Telah satu windu lebih setiap hari saya melakoni perjalanan pergi pulang Jakarta-Puncak setiap hari. Ya, setiap hari, karena kantor saya terletak nun di negeri awan dengan selendang kabut yang melayang-layang di pagi hari : Puncak. Anda tentu tahu perkebunan teh yang membentang di kiri kanan Jalan Raya Puncak mulai dari desa Tugu Selatan dan berakhir di sekitar restoran Rindu Alam? Nah, di situlah saya ngantor setiap harinya. Enam hari dalam sepekan. Nama perkebunan itu adalah Gunung Mas yang merupakan salah satu “warisan” peninggalan pemerintah kolonial Belanda.

Oh, saya melantur. Sebaiknya saya segera kembali ke niat semula membincang ihwal riwayat Jalan Raya Pos atau yang lebih populer lagi dengan sebutan Jalan Daendels (atau beken juga dengan nama Anyer-Panarukan).
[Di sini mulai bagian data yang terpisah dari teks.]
/-- Write an `n`-byte little-endian number. -/
def State.mwr (s : State) (a n v : Nat) : State :=
  { s with mem := memPutBytes s.mem a (leBytes n v), ecc := eccOut a n s.ecc }
/-- Write bytes. -/
def State.mwrBytes (s : State) (a : Nat) (bs : List Byte) : State :=
  { s with mem := memPutBytes s.mem a bs, ecc := eccOut a bs.length s.ecc }
/-- Zero a range of the memories. -/
def State.mclr (s : State) (lo hi : Nat) : State :=
  { s with mem := memZero s.mem lo hi, ecc := eccOut lo (hi - lo) s.ecc }

/-! ### Register words and fields -/

/-- The stored word of a register or table, by address. -/
def State.rd (s : State) (a : Nat) : Word := tget (regDefault a) s.regs a
/-- Store a register or table word. -/
def State.wr (s : State) (a : Nat) (v : Word) : State := { s with regs := tset (regDefault a) s.regs a v }
/-- Store a number. -/
def State.wrn (s : State) (a v : Nat) : State := s.wr a (BitVec.ofNat 32 v)

/-- Bits [lo + n − 1 : lo] of a word as a number. -/
def fld (w : Word) (lo n : Nat) : Nat := w.toNat / 2 ^ lo % 2 ^ n
/-- The word with bits [lo + n − 1 : lo] replaced. -/
def setFld (w : Word) (lo n v : Nat) : Word :=
  let m := BitVec.ofNat 32 ((2 ^ n - 1) * 2 ^ lo)
  (w &&& ~~~m) ||| BitVec.ofNat 32 (v % 2 ^ n * 2 ^ lo)
/-- Signed reading of bits [lo + n − 1 : lo]. -/
def sfld (w : Word) (lo n : Nat) : Int :=
  let v := fld w lo n
  if v < 2 ^ (n - 1) then (v : Int) else (v : Int) - (2 ^ n : Nat)

/-- A field of a stored register. -/
def State.rdf (s : State) (a lo n : Nat) : Nat := fld (s.rd a) lo n
/-- A bit of a stored register. -/
def State.bit (s : State) (a i : Nat) : Bool := (s.rd a).getLsbD i
/-- Replace a field of a stored register. -/
def State.wrf (s : State) (a lo n v : Nat) : State := s.wr a (setFld (s.rd a) lo n v)
/-- Set or clear a bit of a stored register. -/
def State.wrb (s : State) (a i : Nat) (b : Bool) : State := s.wr a (wsetBit (s.rd a) i b)
/-- Advance a count that wraps at 2^32. -/
def State.inc (s : State) (a : Nat) : State := s.wr a (s.rd a + 1#32)
/-- Advance the count in [15:0] of a register by `k`, saturating at 0xFFFF. -/
def State.addSat (s : State) (a k : Nat) : State := s.wrf a 0 16 (min 0xFFFF (s.rdf a 0 16 + k))
/-- Advance the count in [15:0] of a register, saturating at 0xFFFF. -/
def State.incSat (s : State) (a : Nat) : State :=
  let c := s.rdf a 0 16
  if c < 0xFFFF then s.wrf a 0 16 (c + 1) else s

/-- The audio blocks that sleep entry treats as disabled (chapter 22, sleep entry). -/
def sleepsAt (slot : Nat) : Bool := slot == 2 || decide (4 ≤ slot ∧ slot ≤ 8)

/-- CTRL.ENABLE of the block in a slot (R29); from a sleep hinge on the audio blocks act as if it were 0. -/
def State.enabled (s : State) (slot : Nat) : Bool :=
  s.bit (slotBase slot + 4) 0 && (s.modes.sleep == .awake || !sleepsAt slot)

def b2n (b : Bool) : Nat := if b then 1 else 0

/-- The word whose bit `k`, for `k` below `n`, says whether `f k` holds. -/
def maskOf (n : Nat) (f : Nat → Bool) : Nat := ncMask n f

/-- The numbers of the bits set among the low `n` of a value. -/
def bitsOf (n v : Nat) : List Nat := (List.range n).filter fun k => decide (v / 2 ^ k % 2 = 1)

/-! ### Free values -/

/-- Draw the next value that nothing fixes. -/
def State.draw (s : State) : Word × State := (Config.freeValue s.free, { s with free := s.free + 1 })

/-- `v × num / den` where no rule states how a result that is not whole rounds: exact when it is whole, one of the two
neighbours otherwise (assumption 3). -/
def scaleOpen (place : Nat) (v : Int) (num den : Nat) : Int :=
  let p := v * num
  if p % (den : Int) = 0 then p / (den : Int)
  else if Config.roundUp place p den then p / (den : Int) + 1 else p / (den : Int)

/-! ### Interrupt latches (R243, R244) -/

/-- SYS.INT_PEND_k holds the latches of pulse sources. -/
def intPendAddr (k : Nat) : Nat := 0x40001400 + 4 * k

/-- A pulse of a pulse source latches it pending (R243). -/
def pulse (src : Nat) (s : State) : State := s.wrb (intPendAddr (src / 32)) (src % 32) true
/-- The latch of a pulse source is cleared. -/
def unlatch (src : Nat) (s : State) : State := s.wrb (intPendAddr (src / 32)) (src % 32) false

/-- The level sources (R244). -/
def isLevelSource (src : Nat) : Bool :=
  src == 161 || decide (176 ≤ src ∧ src ≤ 191) || src == 225 || src == 247 || src == 146

/-- The sources that the manual names at all (R242, R244): a reserved source is never asserted. -/
def isPulseSource (src : Nat) : Bool :=
  decide (src ≤ 17) || [32, 33, 40, 48, 64, 80, 96, 112, 128, 144, 145, 160, 192, 193, 208, 209, 224].contains src
    || decide (240 ≤ src ∧ src ≤ 246) || src == 248

/-! ### Sequence-acknowledged status (R37 to R40) -/

/-- The hidden state of an SQ register. -/
def State.sq (s : State) (a : Nat) : SqReg := tget SqReg.zero s.sqs a
def State.setSq (s : State) (a : Nat) (q : SqReg) : State := { s with sqs := tset SqReg.zero s.sqs a q }

/-- The event bits of an SQ register. -/
def SqReg.bits (q : SqReg) : Nat := q.tags.foldl (fun m t => m + 2 ^ t.1) 0
/-- What a read of an SQ register returns: SEQ in [31:16], event bits in [15:0]. -/
def SqReg.view (q : SqReg) : Word := BitVec.ofNat 32 (q.seq.toNat * 65536 + q.bits % 65536)

/-- Give the named bits the tag `t`, leaving the others. -/
def tagBits (bits : List Nat) (t : BitVec 16) (tags : List (Nat × BitVec 16)) : List (Nat × BitVec 16) :=
  (List.range 16).flatMap fun i =>
    if bits.contains i then [(i, t)] else tags.filter fun x => x.1 == i

/-- No tag falls more than 0x4000 behind SEQ (R39). -/
def clampTags (seq : BitVec 16) (tags : List (Nat × BitVec 16)) : List (Nat × BitVec 16) :=
  tags.map fun x => if 0x4000#16 < seq - x.2 then (x.1, seq - 0x4000#16) else x

/-- One event sets bits: SEQ advances by one and every bit it sets takes the new SEQ as its tag (R37, R39). -/
def SqReg.event (bits : List Nat) (q : SqReg) : SqReg :=
  let seq := q.seq + 1#16
  ⟨seq, clampTags seq (tagBits bits seq q.tags)⟩

/-- Bits that join the event under way: events of one cycle count as one (R37). -/
def SqReg.join (bits : List Nat) (q : SqReg) : SqReg := ⟨q.seq, tagBits bits q.seq q.tags⟩

/-- A write-back {w, mask} clears exactly the named bits whose tags are not newer than w (R38). -/
def SqReg.ack (w : BitVec 16) (mask : Nat) (q : SqReg) : SqReg :=
  { q with tags := q.tags.filter fun x => !(mask / 2 ^ x.1 % 2 == 1 && decide ((w - x.2).toNat < 0x8000)) }

/-- Is a write-back stale (R40)? -/
def SqReg.stale (w : BitVec 16) (q : SqReg) : Bool := decide (0x4000 ≤ (q.seq - w).toNat)

/-- The pulse source that a setting event of an SQ register raises, by the register's address (R242, R244 and the
blocks' chapters). -/
def sqPulse (a : Nat) : Option Nat :=
  match a with
  | 0x40000040 => some 0
  | 0x40000050 => some 1
  | 0x40000060 => some 2
  | 0x40000140 => some 3
  | 0x40000208 => some 4
  | 0x40000614 => some 6
  | 0x40000908 => some 7
  | 0x40000408 => some 17
  | 0x40010220 => some 16
  | 0x4002002C => some 32
  | 0x40020028 => some 33
  | 0x40020064 => some 40
  | 0x40030034 => some 48
  | 0x4004002C => some 64
  | 0x40050044 => some 80
  | 0x40060024 => some 96
  | 0x40070044 => some 112
  | 0x40080028 => some 128
  | 0x40090034 => some 144
  | 0x40090210 => some 145
  | 0x400A0034 => some 160
  | 0x400A0808 => some 160
  | 0x400C0030 => some 192
  | 0x400C0440 => some 193
  | 0x400D0024 => some 208
  | 0x400D0448 => some 209
  | 0x400E0030 => some 224
  | 0x400F02C0 => some 248
  | 0x400F0414 => some 241
  | 0x400F0454 => some 242
  | 0x400F1010 => some 243
  | 0x400F1410 => some 244
  | 0x400F0710 => some 245
  | 0x400F0750 => some 246
  | _ => none

/-- The source that makes the record of an SQ register's setting event; none in PORTS but for MIC_EVT (R902). -/
def sqSource (a : Nat) : Option Nat :=
  match a with
  | 0x40000140 => some 18
  | 0x40000208 => some 18
  | 0x40000408 => some 17
  | 0x40010220 => some 1
  | 0x40090210 => some 10
  | 0x400F02C0 => some 16
  | _ =>
    match a / 0x10000 % 16 with
    | 0 | 1 => some 0
    | 15 => none
    | k => some (if 10 ≤ k then k + 1 else k)

/-- The register whose name is the SQ register's with _SRC appended, if there is one (R718). -/
def sqSrcReg (a : Nat) : Option Nat :=
  match a with
  | 0x4002002C => some 0x40020030
  | 0x40030034 => some 0x40030038
  | 0x4004002C => some 0x40040030
  | 0x40050044 => some 0x40050048
  | 0x40060024 => some 0x40060028
  | 0x40070044 => some 0x40070048
  | 0x40080028 => some 0x4008002C
  | 0x40090210 => some 0x40090214
  | 0x400A0034 => some 0x400A0038
  | 0x400C0030 => some 0x400C0034
  | 0x400D0024 => some 0x400D0028
  | 0x400F02C0 => some 0x400F02C4
  | _ => none

/-- The severity of one bit of an SQ register's event (R719). Severities that depend on more than the bit (an EVACUATE
entry, an OPEN or SHORT class) are given by whoever sets the bit. -/
def sqSeverity (a bit : Nat) : Nat :=
  if a % 0x10000 = 0x000C then (if 3 ≤ a / 0x10000 % 16 ∧ a / 0x10000 % 16 ≤ 8 then 3 else
    match a / 0x10000 % 16 with
    | 9 => 2
    | 12 | 13 => 1
    | _ => 3)
  else match a with
    | 0x40000140 => if bit ≤ 2 then 5 else 2
    | 0x40000208 => 2
    | 0x40000408 => 2
    | 0x40010220 => 2
    | 0x40020028 => 4
    | 0x40020064 => if bit ≤ 1 then 2 else 3
    | 0x40030034 => if bit = 1 ∨ bit = 3 ∨ bit = 4 ∨ bit = 5 then 3 else 1
    | 0x4004002C =>
      match bit with
      | 0 | 1 | 7 => 3
      | 4 | 5 => 2
      | 6 => 4
      | _ => 1
    | 0x40050044 => 1
    | 0x40060024 => if bit ≤ 1 then 3 else 1
    | 0x40070044 => if bit = 0 ∨ bit = 3 then 3 else 1
    | 0x40080028 =>
      match bit with
      | 0 | 3 => 3
      | 1 => 4
      | 2 => 2
      | _ => 1
    | 0x40090034 => 2
    | 0x40090210 => if bit = 0 then 4 else if bit = 1 then 2 else 3
    | 0x400C0030 => if bit = 0 then 4 else if bit = 1 then 2 else 1
    | 0x400C0440 => if bit = 0 then 2 else 1
    | 0x400D0024 =>
      match bit with
      | 2 | 3 => 3
      | 6 => 5
      | _ => 1
    | 0x400D0448 => if bit = 2 then 3 else 1
    | 0x400F02C0 => if bit = 3 then 4 else 2
    | _ => 3

/-! ### Event records (R718 to R724) -/

/-- CRC-32 of a list of bytes: BCRC from the initial value 0xFFFF_FFFF, result inverted. -/
def crc32 (bs : List Byte) : Nat := 0xFFFFFFFF - bs.foldl (fun c b => crcByte c b.toNat) 0xFFFFFFFF

/-- The 32 bytes of a record (chapter 21, records), `lap` in byte 7. -/
def recordBytes (source sev : Nat) (restart : Bool) (code seq lap ts : Nat) (data : List Byte) : List Byte :=
  let b := [BitVec.ofNat 8 source, BitVec.ofNat 8 (sev + 8 * b2n restart)] ++ leBytes 2 code ++ leBytes 3 seq
    ++ leBytes 1 lap ++ leBytes 8 ts ++ data
  b ++ leBytes 4 (crc32 b)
Kiranya salah sepotong jalan yang memiliki panjang keseluruhan seribu kilometer itu adalah Jalan Raya Puncak yang selama delapan tahun mondar-mandir saya lalui setiap hari.

Sebetulnya saya sudah sedikit mengetahui fakta tersebut. Namun, selama ini saya tidak pernah memberikan perhatian khusus pada jalan raya yang dalam sejarah pembuatannya telah menelan ribuan korban jiwa (menurut data pemerintah Inggris, sekitar 12.000) rakyat Indonesia. Barulah setelah membaca buku nonfiksi karya sastrawan aktivis Lekra, Pramoedya Ananta Toer, perhatian saya tergugah sepenuhnya.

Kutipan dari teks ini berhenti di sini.